Major Pakistani news networks were not allowed to cover the student protest at LUMS, so Rashid took the initiative to start a newsletter named as “The Emergency Times” (November, 2007 - June, 2008) to narrate the protests’ details, to help students speak about democracy and organize against emergency rule. The newsletter described itself as “an independent Pakistani student information initiative providing regular updates, commentary, and analysis on Pakistan’s evolving political scenario.”

Politics

Awami Workers Party
Rashid is a senior and leading member of the Awami Workers Party (AWP) since the party was founded in 2012. He served as general  secretary and information secretary AWP Rawalpindi-Islamabad in 2014–2015.

As political worker of AWP, Rashid has been involved in struggle for the right to affordable housing and shelter in Islamabad in 2015. He organized legal and political resistance to the inhumane and illegal evictions of people from Katchi Abadi (informal settlements) driven by Capital Development Authority (CDA).

While working with All Pakistan Katchi Abadi Alliance, Rashid talked about the flaws in system about rights to housing by people from informal settlements. He said, “Under the Urban Shelter Program the CDA legalized a few slums and left the rest out in the lurch, because the national policy dictated that any slums setup after March 1985 were illegal.
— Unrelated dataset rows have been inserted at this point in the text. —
/-- Registers of the BRD window. -/
def regRowsBrd : List RegRow :=
  [⟨Reg.BRD_CTRL, 0, 1, 0, 1, false, false, [⟨1, 1, .rw, 1, true, []⟩, ⟨0, 0, .rw, 1, true, []⟩]⟩,
   ⟨Reg.BRD_STATUS, 0, 1, 0, 1, false, false, [⟨31, 16, .ro, 0, false, []⟩, ⟨3, 0, .ro, 0, false, []⟩]⟩,
   ⟨Reg.BRD_BLINK, 4, 4, 0, 1, false, false, [⟨31, 16, .rw, 0, true, [(0, 0), (20, 10000)]⟩, ⟨15, 8, .rw, 128, true, [(1, 255)]⟩]⟩,
   ⟨Reg.BRD_CTX_CMD, 0, 1, 0, 1, false, false, [⟨31, 28, .wo, 0, false, [(1, 4)]⟩, ⟨11, 0, .wo, 0, false, []⟩]⟩,
   ⟨Reg.BRD_CTX_RESULT, 0, 1, 0, 1, false, false, [⟨31, 16, .ro, 0, false, []⟩, ⟨0, 0, .w1c, 0, false, []⟩]⟩,
   ⟨Reg.BRD_CTX_COUNT, 0, 1, 0, 1, false, false, [⟨28, 16, .ro, 0, false, []⟩, ⟨8, 0, .ro, 0, false, []⟩]⟩,
   ⟨Reg.BRD_SNAP_LISTS, 0, 1, 0, 1, false, true, [⟨31, 0, .ro, 0, false, []⟩]⟩,
   ⟨Reg.BRD_SNAP_CULLED, 0, 1, 0, 1, false, true, [⟨31, 0, .ro, 0, false, []⟩]⟩,
   ⟨Reg.BRD_SNAP_TRUNCATED, 0, 1, 0, 1, false, true, [⟨31, 0, .ro, 0, false, []⟩]⟩,
   ⟨Reg.BRD_SNAP_LIST_LATE, 0, 1, 0, 1, false, true, [⟨31, 0, .ro, 0, false, []⟩]⟩,
   ⟨Reg.BRD_SNAP_LATE_LAYERS, 0, 1, 0, 1, false, true, [⟨31, 0, .ro, 0, false, []⟩]⟩,
   ⟨Reg.BRD_SNAP_SUBST, 0, 1, 0, 1, false, true, [⟨31, 0, .ro, 0, false, []⟩]⟩,
   ⟨Reg.BRD_SNAP_SUBST_FAILED, 0, 1, 0, 1, false, true, [⟨31, 0, .ro, 0, false, []⟩]⟩,
   ⟨Reg.BRD_SNAP_ENTRY_PEAK, 0, 1, 0, 1, false, true, [⟨31, 0, .ro, 0, false, []⟩]⟩,
   ⟨Reg.BRD_SNAP_LAYER_LATE, 4, 1024, 0, 1, false, true, [⟨31, 28, .ro, 0, false, []⟩, ⟨27, 24, .ro, 0, false, []⟩, ⟨23, 0, .ro, 0, false, []⟩]⟩,
   ⟨Reg.BRD_CTX_STATE, 4, 4096, 0, 1, false, false, [⟨1, 0, .ro, 0, false, []⟩]⟩]

/-- Registers of the SVE window. -/
def regRowsSve : List RegRow :=
  [⟨Reg.SVE_CTRL, 0, 1, 0, 1, false, false, [⟨3, 0, .rw, 15, false, []⟩]⟩,
   ⟨Reg.SVE_STATUS, 0, 1, 0, 1, false, false, [⟨15, 0, .ro, 13107, false, []⟩]⟩,
   ⟨Reg.SVE_TBL_SEL, 0, 1, 0, 1, false, false, [⟨31, 30, .rw, 0, false, []⟩, ⟨29, 29, .rw, 0, false, []⟩, ⟨28, 26, .rw, 0, false, []⟩, ⟨11, 0, .rw, 0, false, []⟩]⟩,
   ⟨Reg.SVE_TBL_DATA, 0, 1, 0, 1, false, false, [⟨15, 0, .rw, 0, false, []⟩]⟩,
   ⟨Reg.SVE_APPLY, 0, 1, 0, 1, false, false, [⟨3, 0, .rw, 0, false, []⟩]⟩,
   ⟨Reg.SVE_QUEUE, 0, 1, 0, 1, false, false, [⟨31, 0, .ro, 0, false, []⟩]⟩,
   ⟨Reg.SVE_SNAP_FRAMES, 0, 1, 0, 1, false, true, [⟨31, 0, .ro, 0, false, []⟩]⟩,
   ⟨Reg.SVE_SNAP_SUPERSEDED, 0, 1, 0, 1, false, true, [⟨31, 0, .ro, 0, false, []⟩]⟩,
   ⟨Reg.SVE_SNAP_DROPPED, 0, 1, 0, 1, false, true, [⟨31, 0, .ro, 0, false, []⟩]⟩,
   ⟨Reg.SVE_SNAP_NOT_LIVE, 0, 1, 0, 1, false, true, [⟨31, 0, .ro, 0, false, []⟩]⟩,
   ⟨Reg.SVE_SNAP_STRIPED, 0, 1, 0, 1, false, true, [⟨31, 0, .ro, 0, false, []⟩]⟩,
   ⟨Reg.SVE_SNAP_APPLY_REFUSED, 0, 1, 0, 1, false, true, [⟨31, 0, .ro, 0, false, []⟩]⟩]

/-- Registers of the TRW window. -/
def regRowsTrw : List RegRow :=
  [⟨Reg.TRW_STATUS, 0, 1, 0, 1, false, false, [⟨31, 16, .ro, 0, false, []⟩, ⟨5, 4, .ro, 0, false, []⟩, ⟨3, 0, .ro, 3, false, []⟩]⟩,
   ⟨Reg.TRW_LAST, 0, 1, 0, 1, false, false, [⟨31, 0, .ro, 0, false, []⟩]⟩,
   ⟨Reg.TRW_SNAP_JOBS, 0, 1, 0, 1, false, true, [⟨31, 0, .ro, 0, false, []⟩]⟩,
   ⟨Reg.TRW_SNAP_SAMPLES, 0, 1, 0, 1, false, true, [⟨31, 0, .ro, 0, false, []⟩]⟩,
   ⟨Reg.TRW_SNAP_REVERSED, 0, 1, 0, 1, false, true, [⟨31, 0, .ro, 0, false, []⟩]⟩,
   ⟨Reg.TRW_SNAP_SCRATCH, 0, 1, 0, 1, false, true, [⟨31, 0, .ro, 0, false, []⟩]⟩,
   ⟨Reg.TRW_SNAP_REFUSED, 0, 1, 0, 1, false, true, [⟨31, 0, .ro, 0, false, []⟩]⟩]

/-- Registers of the OUT window, part 1. -/
def regRowsOut0 : List RegRow :=
  [⟨Reg.OUT_MODE, 0, 1, 0, 1, false, false, [⟨30, 16, .rw, 0, true, []⟩, ⟨5, 0, .rw, 0, true, [(0, 47)]⟩]⟩,
   ⟨Reg.OUT_PHASE, 0, 1, 0, 1, false, false, [⟨31, 0, .rw, 0, true, []⟩]⟩,
   ⟨Reg.OUT_LOCK, 0, 1, 0, 1, false, false, [⟨16, 16, .ro, 0, false, []⟩, ⟨9, 8, .ro, 0, false, []⟩, ⟨2, 0, .ro, 0, false, []⟩]⟩,
   ⟨Reg.OUT_PHASE_ERR, 0, 1, 0, 1, false, false, [⟨31, 0, .ro, 0, false, []⟩]⟩,
   ⟨Reg.OUT_REF_PERIOD, 0, 1, 0, 1, false, false, [⟨31, 0, .ro, 0, false, []⟩]⟩,
   ⟨Reg.OUT_LINE_PERIOD, 0, 1, 0, 1, false, false, [⟨31, 0, .ro, 0, false, []⟩]⟩,
   ⟨Reg.OUT_TE, 0, 1, 0, 1, false, false, [⟨31, 31, .rw, 0, false, []⟩, ⟨23, 16, .rw, 252, false, [(128, 255)]⟩, ⟨15, 0, .rw, 32, false, [(0, 4096)]⟩]⟩,
   ⟨Reg.OUT_TE_PERIOD, 0, 1, 0, 1, false, false, [⟨31, 0, .ro, 0, false, []⟩]⟩,
   ⟨Reg.OUT_LIGHT, 0, 1, 0, 1, false, false, [⟨31, 16, .rw, 50, false, [(1, 65535)]⟩, ⟨14, 0, .rw, 8640, true, []⟩]⟩,
   ⟨Reg.OUT_LIGHT_NS, 0, 1, 0, 1, false, false, [⟨31, 0, .ro, 0, false, []⟩]⟩,
   ⟨Reg.OUT_MEM_TOL, 0, 1, 0, 1, false, false, [⟨31, 0, .ro, 0, false, []⟩]⟩,
   ⟨Reg.OUT_SNAP_GLITCHES, 0, 1, 0, 1, false, true, [⟨31, 0, .ro, 0, false, []⟩]⟩,
   ⟨Reg.OUT_SNAP_RELOCKS, 0, 1, 0, 1, false, true, [⟨31, 0, .ro, 0, false, []⟩]⟩,
   ⟨Reg.OUT_SNAP_DISCONT, 0, 1, 0, 1, false, true, [⟨31, 0, .ro, 0, false, []⟩]⟩,
   ⟨Reg.OUT_SNAP_DISCONT_US, 0, 1, 0, 1, false, true, [⟨31, 0, .ro, 0, false, []⟩]⟩,
   ⟨Reg.OUT_SNAP_FLYWHEEL_FRAMES, 0, 1, 0, 1, false, true, [⟨31, 0, .ro, 0, false, []⟩]⟩]

/-- Registers of the OUT window, part 2. -/
def regRowsOut1 : List RegRow :=
  [⟨Reg.OUT_SNAP_SLEW_FRAMES, 0, 1, 0, 1, false, true, [⟨31, 0, .ro, 0, false, []⟩]⟩,
   ⟨Reg.OUT_SNAP_PHASE_MAX, 0, 1, 0, 1, false, true, [⟨31, 0, .ro, 0, false, []⟩]⟩,
   ⟨Reg.OUT_SNAP_TE_DELAYED, 0, 1, 0, 1, false, true, [⟨31, 0, .ro, 0, false, []⟩]⟩,
   ⟨Reg.OUT_SNAP_TE_TEARS, 0, 1, 0, 1, false, true, [⟨31, 0, .ro, 0, false, []⟩]⟩,
   ⟨Reg.OUT_SNAP_ECC_CORR, 0, 1, 0, 1, false, true, [⟨31, 0, .ro, 0, false, []⟩]⟩,
   ⟨Reg.OUT_SNAP_ECC_UNCORR, 0, 1, 0, 1, false, true, [⟨31, 0, .ro, 0, false, []⟩]⟩]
We have in our possession voter lists consisting of thousands of people living in the I-11 and other katchi abadis as far back as the 1985 General Election.”

On July 30, 2015, the Capital Development Authority (CDA) along with police, local administration and rangers, demolished dwellings of ‘Katchi Abadi’ (informal settlements) in sector I-11/1, Islamabad destroying dozens of houses built since last 30 years.

On August 2, 2015, to stop these forceful evictions and fight for solution of this urban housing crisis in informal settlements of I-11/1, Rashid along with Aasim Sajjad Akhtar and residents from Kachi Abadi, filed a petition in the Supreme Court for the case on the right to housing.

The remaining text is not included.